The upshot is that the Czechs got strung out along 6000 miles of railroad, separated into small groups, and then the Red Guards started shooting on the trains. Then the almost entirely unarmed Czechs fought back and quickly managed to capture almost the entire length of the Siberian Railroad from the Volga River to Vladivostok between May and July of 1918. The Czechs then recaptured tens of thousands of German, Austrian, and Hungarian POW's who were being transported back to their homelands from POW camps in Siberia as part of the Brest-Litovsk Treaty as a service to the Allies. This prevented Germany and Austria-Hungary from redeploying these "fresh troops" against the Allies, which might have tipped the balance of power against France, Britain, Italy, and the US. By doing this, the Czecho-Slovak Legions ensured that when Germany, Austria-Hungary, and Turkey surrendered in November, 1918 that the victorious allies guaranteed that their homelands would be free of Austria and Hungary as the newly created countries of Czechoslovakia, Poland, and Yugoslavia.
Oh, by the time that the war ended, the Czecho-Slovak Legions had grown to between 60,000-100,000 soldiers. Some of those men were from countries other than Czechoslovakia, like Italy, Yugoslavia, Romania, elsewhere. Unfortunately, the war didn't end for the Czecho-Slovak Legions because the Bolsheviks were still at war against them, trying to recapture Siberia. When the Czechs finally made a deal with the Bolsheviks (they traded the Tsar's gold reserves and the leader of the Siberian revolt for safe passage) they eventually transported more than 60,000 troops by ship back to Europe. Those troops left fully armed with Mosin rifles. Several thousand other troops elected to walk home in small groups instead, and they left fully armed with Mosin rifles too.
The "First Republic" of Czechoslovakia reworked many of those rifles into the Mosin 91/38 carbines for their own uses in the late 1930's. That's why the 91/38 rifles have production stamps and proof marks from imperial Russia before WW1. The Czechs also had a vast reserve of Mauser rifles from the Austrian army regiments that Czechs belonged to, and the Czech army used mostly Austrian army equipment all through the Twenties and Thirties, such as the "storm trooper" helmet that the Germans and Austrians adopted in 1917 that eventually morphed into the German helmets of WW2. The Czech front-line troops were equipped with CZ vz. 24 rifles, but reserve units and training units were probably equipped with Mosin rifles, much like US National Guard units had Model 1917 "Enfield" rifles up to the beginning of WW2.
I don't know how many rifles were converted to 91/38 carbines.

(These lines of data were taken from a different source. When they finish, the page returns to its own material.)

/-- The audit list an address names: windows as (base, length, output). -/
def awinOf (s : State) (b : List Byte) : Option (List (Nat × Nat × Bool)) :=
  match awinList 8 b with
  | none => none
  | some es =>
    if es.all (awinOk s) && (es.filter fun e => (recNat e 12 1).testBit 0).length == 1 then
      some (es.map fun e => ((awinBase s e).getD 0, recNat e 8 4, (recNat e 12 1).testBit 0))
    else none

/-- Is a copy control block well formed (R350)? [DEDUCED: log entry 63] -/
def copyOk (b : List Byte) : Bool :=
  let p := patOf b
  !patBad b 0 && !p.ssp && !p.dsp && p.bar == 0 && recNat b 80 1 / 4 == 0 && (b.drop 81).all (· == 0)

/-- A descriptor with the tables the hub read beside it; one that it could not read is empty, and `unread` says so. -/
structure Desc where
  d      : List Byte
  roles  : List (List Byte)
  stages : List (List Byte)
  args   : List Byte
  awin   : List Byte
  block  : List Byte
  unread : Bool
  deriving DecidableEq, Repr

def Desc.kind (x : Desc) : Nat := recNat x.d 56 1 / 64
def Desc.nroles (x : Desc) : Nat := recNat x.d 58 1 / 16
def Desc.nstages (x : Desc) : Nat := recNat x.d 58 1 % 16
def Desc.nargs (x : Desc) : Nat := recNat x.d 60 1
def Desc.stk (x : Desc) : Bool := (recNat x.d 61 1).testBit 0
def Desc.aud (x : Desc) : Bool := (recNat x.d 56 1).testBit 3
def Desc.groups (x : Desc) : Nat := recNat x.d 57 1 % 8 + 1
def Desc.ndep (x : Desc) : Nat := recNat x.d 76 4 % 8

/-- CAUSE 0x01 (R346): a reserved value, or a nonzero field named 0. -/
def Desc.reserved (x : Desc) : Bool :=
  let d := x.d
  recNat d 44 4 != 0 || recNat d 59 1 / 32 != 0 || recNat d 61 1 / 4 != 0 || recNat d 62 1 / 64 != 0 ||
    recNat d 63 1 != 0 || recNat d 76 4 / 8 != 0 || decide (4 < x.ndep) || recNat d 96 32 != 0 || x.kind == 3 ||
    recNat d 56 1 % 4 == 3 || decide (8 < x.nroles) || decide (8 < x.nstages) || recNat d 48 4 == 0 ||
    (!x.aud && recNat d 88 8 != 0) || (x.nroles == 0 && recNat d 16 8 != 0) ||
    (x.nstages == 0 && recNat d 24 8 != 0) || (x.kind == 0 && x.nroles != 0 && recNat d 0 8 != 0) ||
    recNat d 52 4 / 2 ^ 28 != 0 || (x.kind == 1 && !x.block.isEmpty && !copyOk x.block)

/-- CAUSE 0x02 (R183): the partition word, or OBU above 16. -/
def Desc.pool (x : Desc) : Bool :=
  let p := recNat x.d 52 4
  let reg := p % 256
  let scr := p / 256 % 256
  let acc := p / 65536 % 256
  let n := if (recNat x.d 57 1).testBit 3 then (x.groups + 1) / 2 else x.groups
  reg == 0 || decide (128 < reg) || decide (128 < acc) || decide (128 < scr) || decide (4 * scr < p / 2 ^ 24 % 16) ||
    decide (128 < n * (reg + acc) + scr) || decide (16 < recNat x.d 59 1 % 32) ||
    x.roles.any fun r => decide (reg < recNat r 8 1)
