-- ==== Sys2Proof/Machine/Fabric.lean ====
section
/-!
DEFINITION. The Bruzor fabric: joining a domain (R418, R427), PTP time (R421), requests of other devices and held
writes (R422, R423), time-outs (R419), replicated pages (R424, R425).
-/

namespace Sys2Proof.Machine

/-! ## The domain (R418, R421, R427) -/

/-- An operation that holds its stream because its device has not joined (R419). -/
def Op.awaitsJoin (o : Op) : Bool := o.block && !o.fabric.isEmpty && o.waits == 1 && o.acq.isNone && o.marks.isEmpty

/-- DEVICE_NUMBER_ASSIGN (R418, R427): the fabric manager gives a device with ports its number, once it has
synchronized; it is kept until the next reset. The device has joined, boot goes on to its report (R430), and what
waited for the domain goes on. [DEDUCED: log entry 74; DESIGN CHOICE: log entry 77] -/
def execDeviceNumberAssign (num : Nat) (s : State) : Host.Outcome State Fault Refusal :=
  if s.bootFail || !s.ports || num = 0 || 4608 < num || s.joined || !s.synced then .next s
  else
    let s1 := { s with
      devnum := num, joined := true, stage := if s.stage = 3 then 4 else s.stage
      ops := s.ops.filter (!·.awaitsJoin) }
    let s1 := if s.stage = 3 then sendReport s1 else s1
    .next ((s1.reqs.filter fun q => q.held == some .fabric).foldl State.retry s1)

/-- Does a step end a wait that lasts a given time, whatever PTPNOW reads (R419, R362, R425)? [DEDUCED: log entry 48] -/
def endsWait : Instr → Bool
  | .fabricTimeout _ => true
  | .preemptWatchdog _ => true
  | .repLockTimeout _ _ _ => true
  | .repLoadTimeout _ => true
  | _ => false

/-- PTP_SYNC (R421): the clock is slewed towards the reference. Until it is within 40 ns of one it is not
synchronized (R427); then it counts on at once from a reference that is ahead, but never backward; what lasts a given
time lasts no shorter for it. [DEDUCED: log entry 48] -/
def execPtpSync (reference : Nat) (s : State) : Host.Outcome State Fault Refusal :=
  let ptp := if s.synced then s.ptp else max s.ptp reference
  let d := ptp - s.ptp
  .next (if s.bootFail then s else { s with
    ptp := ptp
    nsTimers := s.nsTimers.map fun t => if endsWait t.2 then (t.1 + d, t.2) else t
    teams := s.teams.map fun (T : Team) => { T with mark := T.mark.map (· + d) }
    groups := s.groups.map fun (G : Group) => { G with haltAt := G.haltAt + d }
    slew := (reference : Int) - (ptp : Int)
    synced := s.synced || decide (ptp ≤ reference + 40) })

/-- FLIT_RETRY (R419): a retried flit is delivered exactly once; nothing of the machine's state changes. -/
def execFlitRetry (_port : Nat) (s : State) : Host.Outcome State Fault Refusal := .next s

/-! ## Time-outs (R419) -/

/-- The lanes that a request serves. -/
def ReqKind.lanes : ReqKind → List Nat
  | .read ls _ _ _ _ _ _ _ => ls.map (·.1)
  | .atom l _ _ _ _ _ _ _ => [l]
  | .prop l _ _ _ _ _ _ => [l]
  | .dread l _ _ _ => [l]
  | .recyc l _ _ => [l]
  | .dstat l => [l]
  | _ => []

/-- The home device of a replica set (R424). -/
def State.repHome (s : State) (g : RepSet) : Nat := g.devs.headD s.devnum

/-- Does a request to a sequencer go to its set's home on another device? -/
def State.repAway (s : State) (q : Req) : Bool :=
  (match q.kind with
    | .rep _ _ _ _ _ => true
    | .flag _ _ _ _ => true
    | .atom _ _ _ _ _ _ _ _ => true
    | _ => false) && s.homeOf q.part q.asn q.va != s.devnum

/-- A request has not been answered: its lanes meet cause 0x1C when their word completes, an element's command
aborts, and a store ends its group. -/
def reqTimeout (s : State) (q : Req) : State :=
  match q.op.bind s.op? with
  | some o => dropFailed (s.modOp o.id fun o => { o with fabric := o.fabric ++ q.kind.lanes }) q
  | none => failReq s q 0x1C
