-- ==== Sys2Proof/Machine/Dispatch.lean ====
section
/-!
DEFINITION. The dispatch of the 415 instructions and events to their meanings, one arm each.
-/

namespace Sys2Proof.Machine
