-- ==== Sys2Proof/Machine/Step.lean ====
section
/-!
DEFINITION. One step of the machine: a step that has arrived on the agenda; else the next turn of the
beat's issue selection, whose word is fetched, decoded and performed; else the next beat. And the state
in which a given instruction is the next one fetched.
-/

namespace Sys2Proof.Machine

/-- Decode and perform a fetched word; a word that is no instruction traps (R70). -/
noncomputable def runWord (w : BitVec 32) (s : State) : Host.Outcome State Fault Refusal :=
  match decode (bytesOfWord w) with
  | .ok (i, _) => exec i s
  | .error _ => exec (.illegalInstruction w) s

/-- One step. -/
noncomputable def step (s : State) : Host.Outcome State Fault Refusal :=
  match s.agenda with
  | i :: rest => exec i { s with agenda := rest }
  | [] =>
    match s.turns with
    | t :: rest =>
      match takeTurn { s with turns := rest } t with
      | .pass s1 => .next s1
      | .over s1 w => passOver t s1 (runWord w s1)
      | .word s1 w => endTurn t w s1 (runWord w s1)
    | [] => exec .issueBeat s

/-- The state with an instruction where the next step fetches: a resident group of one gang of 16 lanes on
core 0 whose turn has come, with its program counter at address 0, an executable page there in the
core's attribute TLB, the line in its instruction cache and the word in memory. It stands for the load of
a program by a launch. [DESIGN CHOICE: log entry 1] -/
def State.withFetchWord (s : State) (nbits w : Nat) : State := fetchReady s (w % 2 ^ nbits)

end Sys2Proof.Machine
end

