/-- An integer compare: true when the relation holds for every sub-element (R89). -/
def cmpWordOf (o : OpCmp) (g : Bool) (r : Rel2) : LaneWord :=
  word (shapeCmp o (srcB g (widthOf o.w) o.b)) fun _ v L =>
    { val := bit ((List.zipWith (r (widthOf o.w)) (elems (widthOf o.w) (val v L 0))
        (elems (widthOf o.w) (val v L 1))).all id) }


/-- The two-source floating-point words (R101, R102). -/
inductive FltForm : Instr → OpAB → Bool → FRule2 → Prop
  | fadd (o : OpAB) : FltForm (.fadd o) o false fAdd
  | fsub (o : OpAB) : FltForm (.fsub o) o false fSub
  | fmul (o : OpAB) : FltForm (.fmul o) o false fMul
  | fmin (o : OpAB) : FltForm (.fmin o) o false fMin
  | fmax (o : OpAB) : FltForm (.fmax o) o false fMax
  | fminn (o : OpAB) : FltForm (.fminn o) o false fMinn
  | fmaxn (o : OpAB) : FltForm (.fmaxn o) o false fMaxn
  | fcpsg (o : OpAB) : FltForm (.fcpsg o) o false fCpsg
  | faddG (o : OpAB) : FltForm (.faddG o) o true fAdd
  | fsubG (o : OpAB) : FltForm (.fsubG o) o true fSub
  | fmulG (o : OpAB) : FltForm (.fmulG o) o true fMul
  | fminG (o : OpAB) : FltForm (.fminG o) o true fMin
  | fmaxG (o : OpAB) : FltForm (.fmaxG o) o true fMax
  | fminnG (o : OpAB) : FltForm (.fminnG o) o true fMinn
  | fmaxnG (o : OpAB) : FltForm (.fmaxnG o) o true fMaxn
  | fcpsgG (o : OpAB) : FltForm (.fcpsgG o) o true fCpsg

/-- A two-source floating-point word, under the setting of each lane's slice (R96). -/
def fltWordOf (o : OpAB) (g : Bool) (r : FRule2) : LaneWord :=
  word (shapeFlt o g) fun x v L =>
    fpOut (fmtOfW o.w).width (List.zipWith (r (fmtOfW o.w) (x.fmOf L)) (elems (fmtOfW o.w).width (val v L 0))
      (elems (fmtOfW o.w).width (val v L 1)))


/-- The FFMA words on one format (R103): signs of product and addend. -/
inductive FmaForm : Instr → OpFma → Bool → Bool → Prop
  | fma (o : OpFma) : FmaForm (.fma o) o false false
  | fms (o : OpFma) : FmaForm (.fms o) o false true
  | fnma (o : OpFma) : FmaForm (.fnma o) o true false
  | fnms (o : OpFma) : FmaForm (.fnms o) o true true

/-- ±(a · b) ± c with one rounding, FP64 or FP32×2. -/
def fmaWordOf (o : OpFma) (negP negC : Bool) : LaneWord :=
  let f := if o.f = 1#1 then fp32 else fp64
  word (shapeFma o.s o.a o.b o.c) fun x v L =>
    fpOut f.width (zip3 (fmaR f (x.fmOf L) negP negC) (elems f.width (val v L 0)) (elems f.width (val v L 1))
      (elems f.width (val v L 2)))


/-- The HDOT words (R104). -/
inductive DotForm : Instr → OpABC → Fmt → Prop
  | bf16 (o : OpABC) : DotForm (.hdotBf16 o) o Machine.bf16
  | f16 (o : OpABC) : DotForm (.hdotF16 o) o fp16

/-- Two products of 16-bit values and an FP32 addend per result, one rounding. -/
def dotWordOf (o : OpABC) (f : Fmt) : LaneWord :=
  word (shapeFma o.s o.a o.b o.c) fun x v L =>
    fpOut 32 ((rangeFrom 0 2).map fun j => hdotR f (x.fmOf L) ((elems 16 (val v L 0)).drop (2 * j))
      ((elems 16 (val v L 1)).drop (2 * j)) (at' 0 (elems 32 (val v L 2)) j))


/-- The FFMA×4 words (R104). -/
inductive Fma4Form : Instr → OpABC → Fmt → Prop
  | bf16 (o : OpABC) : Fma4Form (.ffmaBf16x4 o) o Machine.bf16
  | f16 (o : OpABC) : Fma4Form (.ffmaF16x4 o) o fp16

/-- Four fused multiply-adds on a 16-bit format. -/
def fma4WordOf (o : OpABC) (f : Fmt) : LaneWord :=
  word (shapeFma o.s o.a o.b o.c) fun x v L =>
    fpOut 16 (zip3 (fmaR f (x.fmOf L) false false) (elems 16 (val v L 0)) (elems 16 (val v L 1))
      (elems 16 (val v L 2)))


/-- The unary floating-point words (R105). -/
inductive FunForm : Instr → OpA → FRule1 → Prop
  | fabs (o : OpA) : FunForm (.fabs o) o fAbs
  | fneg (o : OpA) : FunForm (.fneg o) o fNeg
  | frnd (o : OpA) : FunForm (.frnd o) o (fInt none true)
  | frndz (o : OpA) : FunForm (.frndz o) o (fInt (some .rtz) false)
  | fclass (o : OpA) : FunForm (.fclass o) o fClass
  | fgetexp (o : OpA) : FunForm (.fgetexp o) o fGetexp
  | fgetman (o : OpA) : FunForm (.fgetman o) o fGetman

/-- A unary floating-point word. -/
def funWordOf (o : OpA) (r : FRule1) : LaneWord :=
  word (shapeFun o) fun x v L =>
    fpOut (fmtOfW o.w).width ((elems (fmtOfW o.w).width (val v L 0)).map (r (fmtOfW o.w) (x.fmOf L)))

/-- FCVTWL and FCVTWH (R106): the values of one half, widened. -/
def widenWordOf (o : OpA) (high : Bool) : LaneWord :=
  let f := fmtOfW o.w
  let g := if o.w = 1#2 then fp64 else fp32
  word (shapeCvt o (o.w != 0#2)) fun x v L =>
    let es := elems f.width (val v L 0)
    let half := if high then es.drop (es.length / 2) else es.take (es.length / 2)
    fpOut g.width (half.map fun e => convert f g (x.fmOf L) (f.rd (x.fmOf L) e))

/-- FCVTN (R106): the values of A, then those of B, narrowed. -/
def narrowWordOf (o : OpAB) : LaneWord :=
  let g := fmtOfW o.w
  let f := if o.w = 1#2 then fp64 else fp32
  word { shapeFlt o false with hm := hmRMSAT, legal := o.w != 0#2 } fun x v L =>
    fpOut g.width ((elems f.width (val v L 0) ++ elems f.width (val v L 1)).map fun e =>
      convert f g (x.fmOf L) (f.rd (x.fmOf L) e))

/-- FCVTFI and FCVTFU (R107). -/
def toIntWordOf (o : OpA) (sg : Bool) : LaneWord :=
  word (shapeCvt o true) fun x v L =>
    fpOut (fmtOfW o.w).width ((elems (fmtOfW o.w).width (val v L 0)).map fun e =>
      toInt (fmtOfW o.w).width sg (x.fmOf L) ((fmtOfW o.w).rd (x.fmOf L) e))

/-- FCVTIF and FCVTUF (R106). -/
def ofIntWordOf (o : OpA) (sg : Bool) : LaneWord :=
  let f := fmtOfW o.w
  word (shapeCvt o true) fun x v L =>
    fpOut f.width ((elems f.width (val v L 0)).map fun e =>
      let i : Int := if sg then sval f.width e else e
      f.round (x.fmOf L) (x.fmOf L).sat (decide (i < 0)) i.natAbs 0)

/-- FENC (R108): an invalid narrow format register is cause 0x08. -/
def fencWordOf (o : OpNarrow) : LaneWord :=
  ⟨shapeNarrow o, narrowCauses o, fun x v L =>
    fpOut 8 ((x.narrowElems o.n (elems (fmtOfW o.w).width (val v L 0))).map fun e =>
      (nfmtOf (x.nfmt o.n)).encode (x.fmOf L) ((fmtOfW o.w).rd (x.fmOf L) e))⟩

/-- FDEC (R108). -/
def fdecWordOf (o : OpNarrow) : LaneWord :=
  ⟨shapeNarrow o, narrowCauses o, fun x v L =>
    fpOut (fmtOfW o.w).width ((x.narrowElems o.n ((elems 8 (val v L 0)).take (fmtOfW o.w).count)).map fun e =>
      (nfmtOf (x.nfmt o.n)).decodeTo (fmtOfW o.w) (x.fmOf L) e)⟩


/-- The conversion words (R106 to R108). -/
inductive CvtForm : Instr → LaneWord → Prop
  | fcvtwl (o : OpA) : CvtForm (.fcvtwl o) (widenWordOf o false)
  | fcvtwh (o : OpA) : CvtForm (.fcvtwh o) (widenWordOf o true)
  | fcvtn (o : OpAB) : CvtForm (.fcvtn o) (narrowWordOf o)
  | fcvtfi (o : OpA) : CvtForm (.fcvtfi o) (toIntWordOf o true)
  | fcvtfu (o : OpA) : CvtForm (.fcvtfu o) (toIntWordOf o false)
  | fcvtif (o : OpA) : CvtForm (.fcvtif o) (ofIntWordOf o true)
  | fcvtuf (o : OpA) : CvtForm (.fcvtuf o) (ofIntWordOf o false)
  | fenc (o : OpNarrow) : CvtForm (.fenc o) (fencWordOf o)
  | fdec (o : OpNarrow) : CvtForm (.fdec o) (fdecWordOf o)

/-- The floating-point compares (R109). -/
inductive FcmpForm : Instr → OpCmp → FRel → Prop
  | fcmpeq (o : OpCmp) : FcmpForm (.fcmpeq o) o relEq
  | fcmpne (o : OpCmp) : FcmpForm (.fcmpne o) o relNe
  | fcmplt (o : OpCmp) : FcmpForm (.fcmplt o) o relLt
  | fcmple (o : OpCmp) : FcmpForm (.fcmple o) o relLe
  | fcmpun (o : OpCmp) : FcmpForm (.fcmpun o) o relUn
  | fcmpor (o : OpCmp) : FcmpForm (.fcmpor o) o relOr
  | fcmpequ (o : OpCmp) : FcmpForm (.fcmpequ o) o relEqu
  | fcmpgt (o : OpCmp) : FcmpForm (.fcmpgt o) o relGt

/-- A floating-point compare: the outcome over every pair, with NV where R109 raises it. -/
def fcmpWordOf (o : OpCmp) (r : FRel) : LaneWord :=
  word (shapeCmp o (.s7 o.b)) fun x v L =>
    let es := List.zipWith (fcmpElem (fmtOfW o.w) (x.fmOf L) r) (elems (fmtOfW o.w).width (val v L 0))
      (elems (fmtOfW o.w).width (val v L 1))
    { val := bit (es.all (·.1)), fl := es.foldl (fun f e => f ||| e.2) 0 }

/-- FDIV (R110). -/
def fdivWordOf (o : OpAB) : LaneWord :=
  let f := fmtOfW o.w
  word { shapeFlt o false with lat := 0, sb := some (fdivBounds o.w), fp := true } fun x v L =>
    fpOut f.width (List.zipWith (fun a b => f.divR (x.fmOf L) (f.rd (x.fmOf L) a) (f.rd (x.fmOf L) b))
      (elems f.width (val v L 0)) (elems f.width (val v L 1)))

/-- FSQRT (R110). -/
def fsqrtWordOf (o : OpA) : LaneWord :=
  let f := fmtOfW o.w
  word { shapeFun o with lat := 0, sb := some (fdivBounds o.w), fp := true } fun x v L =>
    fpOut f.width ((elems f.width (val v L 0)).map fun a => f.sqrtR (x.fmOf L) (f.rd (x.fmOf L) a))

/-- A CF word (R165, R166) that makes `passes` passes and whose results on a register's values are `f`. -/
def cfWordOf (o : OpCordic) (passes : Nat) (h : Hints) (f : Fmt → FMode → List FVal → List FRes) : LaneWord :=
  word (shapeCf o passes h) fun x v L =>
    fpOut (cfFmt o.t).width (f (cfFmt o.t) { x.fmOf L with sat := false }
      ((elems (cfFmt o.t).width (val v L 0)).map ((cfFmt o.t).rd (x.fmOf L))))


/-- The CF words (R166, R169): passes, and the results on a register's values. -/
inductive CfForm : Instr → OpCordic → Nat → (Fmt → FMode → List FVal → List FRes) → Prop
  | cexp2 (o : OpCordic) : CfForm (.cexp2 o) o 1 fun t fm xs => xs.map (cordicR t fm .exp2 o.i.toNat)
  | clog2 (o : OpCordic) : CfForm (.clog2 o) o 1 fun t fm xs => xs.map (cordicR t fm .log2 o.i.toNat)
  | csin (o : OpCordic) : CfForm (.csin o) o 1 fun t fm xs => xs.map (cordicR t fm .sin o.i.toNat)
  | ccos (o : OpCordic) : CfForm (.ccos o) o 1 fun t fm xs => xs.map (cordicR t fm .cos o.i.toNat)
  | ctanh (o : OpCordic) : CfForm (.ctanh o) o 2 fun t fm xs => xs.map (cordicR t fm .tanh o.i.toNat)
  | csigm (o : OpCordic) : CfForm (.csigm o) o 2 fun t fm xs => xs.map (cordicR t fm .sigm o.i.toNat)
  | crcp (o : OpCordic) : CfForm (.crcp o) o 1 fun t fm xs => xs.map (cordicR t fm .rcp o.i.toNat)
  | crsqrt (o : OpCordic) : CfForm (.crsqrt o) o 2 fun t fm xs => xs.map (cordicR t fm .rsqrt o.i.toNat)
  | csqrt (o : OpCordic) : CfForm (.csqrt o) o 1 fun t fm xs => xs.map (cordicR t fm .sqrt o.i.toNat)
  | catan (o : OpCordic) : CfForm (.catan o) o 1 fun t fm xs => xs.map (cordicR t fm .atan o.i.toNat)
  | catan2 (o : OpCordic) : CfForm (.catan2 o) o 1 fun t fm xs =>
      onPairs (fun lo hi => [atan2R t fm o.i.toNat hi lo, ⟨0, 0⟩]) xs
  | csincos (o : OpCordic) : CfForm (.csincos o) o 1 fun t fm xs =>
      onPairs (fun lo _ => [cordicR t fm .sin o.i.toNat lo, cordicR t fm .cos o.i.toNat lo]) xs
  | chypot (o : OpCordic) : CfForm (.chypot o) o 1 fun t fm xs =>
      onPairs (fun lo hi => [hypotR t fm o.i.toNat hi lo, ⟨0, 0⟩]) xs

/-- The cross-lane words (R124, R125): B's kind, whether a parted slice faults, and the source element. -/
inductive CrossForm : Instr → OpAB → Bool → Bool → XRule → Prop
  | xshf (o : OpAB) : CrossForm (.xshf o) o false true xShf
  | xup (o : OpAB) : CrossForm (.xup o) o false true xUp
  | xdn (o : OpAB) : CrossForm (.xdn o) o false true xDn
  | xbfly (o : OpAB) : CrossForm (.xbfly o) o false true xBfly
  | xget (o : OpAB) : CrossForm (.xget o) o false true xGet
  | xperm (o : OpAB) : CrossForm (.xperm o) o false false xPerm
  | xrot (o : OpAB) : CrossForm (.xrot o) o false true xRot
  | xshfG (o : OpAB) : CrossForm (.xshfG o) o true true xShf
  | xupG (o : OpAB) : CrossForm (.xupG o) o true true xUp
  | xdnG (o : OpAB) : CrossForm (.xdnG o) o true true xDn
  | xbflyG (o : OpAB) : CrossForm (.xbflyG o) o true true xBfly
  | xgetG (o : OpAB) : CrossForm (.xgetG o) o true true xGet
  | xpermG (o : OpAB) : CrossForm (.xpermG o) o true false xPerm
  | xrotG (o : OpAB) : CrossForm (.xrotG o) o true true xRot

I'll probably hunt around the internet in the next few days to see if I can find a Czech language article with an estimate of numbers. I have a hunch that there weren't many to start with. Imagine if 50,000 legionnaires took their Mosin rifles home, then only some of those were converted into carbines... well, there wouldn't have been more carbines when they were done than rifles when they started. CZ had machine tools to make new "Mauser K98" rifles, but no machine tools to make new Mosins. It would have been a stopgap, probably. It's just speculation on my part....
So, if you can find a Mosin 91/38, you'll have a piece of forgotten history that you can keep alive. Good luck finding one. Show us pictures if you do.